■ DATA PROVIDED ■
/-- CSEL (R126). -/
def execCsel (at_ : CoreRef) (w : CFields) (s : State) : Out :=
  let mask := ((s.core at_).rg w.ra).setWidth 8
  issue s at_ (sameCsel mask w.m w.rd) (cUnused w false true true false true) { g := [w.ra], wg := [w.rd] } fun s =>
    if mask = 0 then s.retireNext at_ fun k => k.wg w.rd stNone
    else
      match selectQueue (s.chan at_.cove) at_.core mask w.m (s.core at_).lastSel with
      | some q => selectDone s at_ w.rd q
      | none => s.stall at_ (.csel mask w.m w.rd)

/-- CPOLL (R126). -/
def execCpoll (at_ : CoreRef) (w : CFields) (s : State) : Out :=
  let mask := ((s.core at_).rg w.ra).setWidth 8
  issue s at_ never (cUnused w false true true false true) { g := [w.ra], wg := [w.rd] } fun s =>
    match selectQueue (s.chan at_.cove) at_.core mask w.m (s.core at_).lastSel with
    | some q => selectDone s at_ w.rd q
    | none => s.retireNext at_ fun k => k.wg w.rd stNone

/-- CCLOSE (R168): as the core sees it the handle is closed; the close takes effect at the step's commit. -/
def execCclose (at_ : CoreRef) (w : CFields) (s : State) : Out :=
  let h := ((s.core at_).rg w.ra).setWidth 16
  issue s at_ never (cUnused w false true true true true) { g := [w.ra], wg := [w.rd] } fun s =>
    if (s.chan at_.cove).badEntry h then s.entryException at_ h
    else if !(s.chan at_.cove).holds at_.core h false then s.retireNext at_ fun k => k.wg w.rd stStale
    else
      (s.modChan at_.cove fun t => t.modEntry (handleEntryOf h) fun e =>
        { e with closeIn := some (s.stepAt at_.cove) }).retireNext at_ fun k => k.wg w.rd stOk

/-- CSETTO (R127). -/
def execCsetto (at_ : CoreRef) (w : CFields) (s : State) : Out :=
  let h := ((s.core at_).rg w.ra).setWidth 16
  let us := (s.core at_).rg w.rb
  issue s at_ never (cUnused w false false true true true) { g := [w.ra, w.rb], wg := [w.rd] } fun s =>
    if (s.chan at_.cove).badEntry h then s.entryException at_ h
    else if !(s.chan at_.cove).holds at_.core h true then s.retireNext at_ fun k => k.wg w.rd stStale
    else
      (s.modChan at_.cove fun t => t.modEntry (handleEntryOf h) fun e => { e with timeout := us }).retireNext at_ fun k =>
        k.wg w.rd stOk

/-! Packets at the queue interface of cove `c`. -/

/-- Is the kind reserved (Table 7.3)? -/
def kindReserved (k : BitVec 4) : Bool := k == 0 || decide (11 ≤ k.toNat)

/-- The current-network packet of a channel packet: it is delivered where the slot of DST_EP is (R159, R236). -/
def carrierOf (p : ChanPkt) : Packet :=
  { p.hdr with type := 1, agent := false, dstLog := some (BitVec.ofNat 10 (epCove p.dstEp)) }

/-- A packet of a kind, or of a reserved kind, that router `c` ejects at LOCAL: dropped, sent on or delivered as every packet is (R222,
R234, R236, R243); a request waits until its answer has a slot (R226). Then a damaged one is discarded, a malformed one dropped and counted (R172), one for an entry that fails parity is a
hardware error (R176); while the slot moves `moving` says what happens (R171). -/
def State.chanArrives (s : State) (c kind : Nat) (p : ChanPkt) (moving : State → State) (f : State → State) : Out :=
  occurs s (p.hdr.dstPhys.toNat == c && (kindReserved p.kind || p.kind.toNat == kind) && (kindResponse kind || s.canAnswer c false))
    (s.eject (carrierOf p) fun s =>
      if p.hdr.bad then s
      else if p.resv ∨ kindReserved p.kind ∨ 64 < p.len.toNat ∨ (kind ≠ kData ∧ p.len ≠ 0) ∨ p.hdr.response ≠ kindResponse kind then
        s.countStale c
      else if kind ≠ kConnect ∧ (s.chan c).badEntry p.dst then
        (s.modChan c fun h => h.noteErr 0xA002 (h.entry (handleEntryOf p.dst)).core (h.entry (handleEntryOf p.dst)).queue).hwError c 0xA002
      else if s.slotMoving c then moving s
      else f s)

/-- The packet is held for the move to carry (R171). -/
def holdChan (c kind : Nat) (p : ChanPkt) (s : State) : State :=
  s.modChan c fun h => { h with held := h.held ++ [(BitVec.ofNat 4 kind, p)] }

/-- CONNECT (R162; R169 in reset). -/
def State.recvConnect (s : State) (c : Nat) (p : ChanPkt) : State :=
  let k := epCore p.dstEp
  let q := epQueue p.dstEp
  if s.inReset c ∨ !((s.cove c).core k).used ∨ 4 ≤ ((s.chan c).queue k q).requests.length then
    s.answerChan c kRefuse p id
  else s.modChan c fun h => h.modQueue k q fun r => { r with requests := r.requests ++ [(p.srcEp, p.src)] }

/-- ACCEPT (R161). -/
def State.recvAccept (s : State) (c : Nat) (p : ChanPkt) : State :=
  match (s.chan c).endAt p.dst with
  | .at_ i e =>
    if e.writer ∧ e.state = .connecting then
      (s.modChan c fun h => h.modEntry i fun e => { e with state := .open_, farHandle := p.src }).endChan c i
        (chanResult 0 p.dst 0)
    else s
  | .quarantined => s
  | .stale => s.countStale c

/-- REFUSE (R161). -/
def State.recvRefuse (s : State) (c : Nat) (p : ChanPkt) : State :=
  match (s.chan c).endAt p.dst with
  | .at_ i e =>
    if e.writer ∧ e.state = .connecting then
      (s.endChan c i stRefused).modChan c fun h => h.modEntry i fun e => { ({} : ChEntry) with gen := e.gen }
    else s
  | .quarantined => s
  | .stale => s.countStale c

/-- The writer of a packet, as a waiter of entry `i`. -/
def waiterOf (p : ChanPkt) (i : Nat) : Waiter := { ep := p.srcEp, handle := p.src, entry := i }

/-- DATA for reader entry `i` (R156, R165, R167): delivered, or refused with FULL. -/
def State.placeData (s : State) (c i : Nat) (e : ChEntry) (p : ChanPkt) : State :=
  let q := (s.chan c).queue e.core e.queue
  let w := waiterOf p i
  if e.placed ∧ e.seq = p.seq then s.answerChan c kDelivered p fun a => { a with seq := p.seq }
  else if q.reserved.contains w ∨ q.occupied < 16 then
    let m : Msg := { handle := p.dst, len := p.len.toNat, data := lowBytes p.data p.len.toNat, bad := false }
    ((s.modChan c fun h =>
      (h.modQueue e.core e.queue fun r =>
        { r with msgs := r.msgs ++ [m], reserved := r.reserved.filter fun x => x != w }).modEntry i fun x =>
        { x with seq := p.seq, placed := true }).entryFreed c e.core e.queue).answerChan c kDelivered p fun a => { a with seq := p.seq }
  else
    let listed := q.waiters.contains w || decide (q.waiters.length < 8)
    let s1 := s.modChan c fun h => h.modQueue e.core e.queue fun r =>
      if !q.waiters.contains w ∧ r.waiters.length < 8 then { r with waiters := r.waiters ++ [w] } else r
    (s1.countFull c).answerChan c kFull p fun a => { a with listed := listed }

/-- DATA (R163 to R165; R169 in reset). -/
def State.recvData (s : State) (c : Nat) (p : ChanPkt) : State :=
  if s.inReset c then (s.countClosed c 1).answerChan c kClosed p id
  else
    match (s.chan c).endAt p.dst with
    | .stale => s.countStale c
    | .quarantined => s.answerChan c kClosed p id
    | .at_ i e => if e.writer then s.countStale c else s.placeData c i e p

/-- DATA while the reader's slot moves (R171). -/
def State.movingData (s : State) (c : Nat) (p : ChanPkt) : State :=
  (s.countFull c).answerChan c kFull p fun a => { a with moving := true }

■ WHAT TO DO ■
Scan the records above for the lines holding "else if s.slotMoving c then moving s" and "with FULL. -/". Transcribe those two and every line between them word for word, and no others.

■ ANSWER FOR THIS EXERCISE ■
      else if s.slotMoving c then moving s
      else f s)

/-- The packet is held for the move to carry (R171). -/
def holdChan (c kind : Nat) (p : ChanPkt) (s : State) : State :=
  s.modChan c fun h => { h with held := h.held ++ [(BitVec.ofNat 4 kind, p)] }

/-- CONNECT (R162; R169 in reset). -/
def State.recvConnect (s : State) (c : Nat) (p : ChanPkt) : State :=
  let k := epCore p.dstEp
  let q := epQueue p.dstEp
  if s.inReset c ∨ !((s.cove c).core k).used ∨ 4 ≤ ((s.chan c).queue k q).requests.length then
    s.answerChan c kRefuse p id
  else s.modChan c fun h => h.modQueue k q fun r => { r with requests := r.requests ++ [(p.srcEp, p.src)] }

/-- ACCEPT (R161). -/
def State.recvAccept (s : State) (c : Nat) (p : ChanPkt) : State :=
  match (s.chan c).endAt p.dst with
  | .at_ i e =>
    if e.writer ∧ e.state = .connecting then
      (s.modChan c fun h => h.modEntry i fun e => { e with state := .open_, farHandle := p.src }).endChan c i
        (chanResult 0 p.dst 0)
    else s
  | .quarantined => s
  | .stale => s.countStale c

/-- REFUSE (R161). -/
def State.recvRefuse (s : State) (c : Nat) (p : ChanPkt) : State :=
  match (s.chan c).endAt p.dst with
  | .at_ i e =>
    if e.writer ∧ e.state = .connecting then
      (s.endChan c i stRefused).modChan c fun h => h.modEntry i fun e => { ({} : ChEntry) with gen := e.gen }
    else s
  | .quarantined => s
  | .stale => s.countStale c

/-- The writer of a packet, as a waiter of entry `i`. -/
def waiterOf (p : ChanPkt) (i : Nat) : Waiter := { ep := p.srcEp, handle := p.src, entry := i }

/-- DATA for reader entry `i` (R156, R165, R167): delivered, or refused with FULL. -/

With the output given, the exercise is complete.